■ Your objective ■
Copy every line of the records that includes the word "execLevelFall".

[[ Listed entries, beginning ]]

-- ==== Sys2Proof/Laws/FrameThermal.lean ====
section
/-! SUPPORT. The parts of the state that each operation of Machine/Thermal.lean may change; every other part it leaves
alone. -/

set_option linter.all false

namespace Sys2Proof.Machine

theorem setLevel_frame {a0} {x : State} : OnlyChanges [.pw, .evr, .dram, .cxlA, .cxlB, .thm, .outs] x (setLevel a0 x) := by
  unfold setLevel
  repeat' first
    | with_reducible assumption
    | with_reducible apply OnlyChanges.refl
    | (extract_lets +onlyGivenNames y; guard_hyp y : State := Prod.snd _; subst y)
    | (extract_lets +onlyGivenNames y; guard_hyp y : State := _; apply OnlyChanges.cut y; (on_goal 1 => (unfold y; clear y)); (on_goal 2 => (intro hx; clear_value y)))
    | (extract_lets +onlyGivenNames y; guard_hyp y : _ × State := _; apply OnlyChanges.cutP y; (on_goal 1 => (unfold y; clear y)); (on_goal 2 => (intro hx; clear_value y)))
    | (extract_lets +onlyGivenNames y; guard_hyp y : _ × _ × State := _; apply OnlyChanges.cutPP y; (on_goal 1 => (unfold y; clear y)); (on_goal 2 => (intro hx; clear_value y)))
    | (extract_lets +onlyGivenNames y; guard_hyp y : Boxes := _; subst y)
    | (extract_lets +onlyGivenNames y; guard_hyp y : Power := _; subst y)
    | (extract_lets +onlyGivenNames y; guard_hyp y : Trans := _; subst y)
    | (extract_lets +onlyGivenNames y; guard_hyp y : Prot := _; subst y)
    | (extract_lets +onlyGivenNames y; guard_hyp y : Persist := _; subst y)
    | (extract_lets +onlyGivenNames y; guard_hyp y : Sgl := _; subst y)
    | (extract_lets +onlyGivenNames y; guard_hyp y : Sec := _; subst y)
    | (extract_lets +onlyGivenNames y; clear_value y)
    | extract_lets +onlyGivenNames y
    | with_reducible apply OnlyChanges.ite
    | (with_reducible apply OnlyChanges.step vectorBoth_frame; (on_goal 1 => decide))
    | (with_reducible apply OnlyChanges.step updateMode_frame; (on_goal 1 => decide))
    | (with_reducible apply OnlyChanges.step event_frame; (on_goal 1 => decide))
    | split
    | (with_reducible apply OnlyChanges.upd4194304; (on_goal 1 => decide))

theorem execLevelFall_frame  {x t : State} (h : execLevelFall x = .next t) :
    OnlyChanges [.pw, .evr, .dram, .cxlA, .cxlB, .thm, .outs] x t := by
  unfold execLevelFall at h
  first
    | (injection h with h; subst h)
    | (split at h <;> (first | (injection h with h; subst h) | cases h))
  all_goals
    repeat' first
      | with_reducible assumption
      | with_reducible apply OnlyChanges.refl
      | with_reducible apply OnlyChanges.ite
      | (with_reducible apply OnlyChanges.step setLevel_frame; (on_goal 1 => decide))
      | split

theorem execWarnClear_frame  {x t : State} (h : execWarnClear x = .next t) :
    OnlyChanges [.thm] x t := by
  unfold execWarnClear at h
  first
    | (injection h with h; subst h)
    | (split at h <;> (first | (injection h with h; subst h) | cases h))
  all_goals
    repeat' first
      | with_reducible assumption
      | with_reducible apply OnlyChanges.refl
      | (extract_lets +onlyGivenNames y; guard_hyp y : State := Prod.snd _; subst y)
      | (extract_lets +onlyGivenNames y; guard_hyp y : State := _; apply OnlyChanges.cut y; (on_goal 1 => (unfold y; clear y)); (on_goal 2 => (intro hx; clear_value y)))
      | (extract_lets +onlyGivenNames y; guard_hyp y : _ × State := _; apply OnlyChanges.cutP y; (on_goal 1 => (unfold y; clear y)); (on_goal 2 => (intro hx; clear_value y)))
      | (extract_lets +onlyGivenNames y; guard_hyp y : _ × _ × State := _; apply OnlyChanges.cutPP y; (on_goal 1 => (unfold y; clear y)); (on_goal 2 => (intro hx; clear_value y)))
      | (extract_lets +onlyGivenNames y; guard_hyp y : Boxes := _; subst y)
      | (extract_lets +onlyGivenNames y; guard_hyp y : Power := _; subst y)
      | (extract_lets +onlyGivenNames y; guard_hyp y : Trans := _; subst y)
      | (extract_lets +onlyGivenNames y; guard_hyp y : Prot := _; subst y)
      | (extract_lets +onlyGivenNames y; guard_hyp y : Persist := _; subst y)
      | (extract_lets +onlyGivenNames y; guard_hyp y : Sgl := _; subst y)
      | (extract_lets +onlyGivenNames y; guard_hyp y : Sec := _; subst y)
      | (extract_lets +onlyGivenNames y; clear_value y)
      | extract_lets +onlyGivenNames y
      | with_reducible apply OnlyChanges.ite
      | split
      | (with_reducible apply OnlyChanges.upd4194304; (on_goal 1 => decide))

[[ Listed entries, end ]]

■ Response for this exercise ■
theorem execLevelFall_frame  {x t : State} (h : execLevelFall x = .next t) :
  unfold execLevelFall at h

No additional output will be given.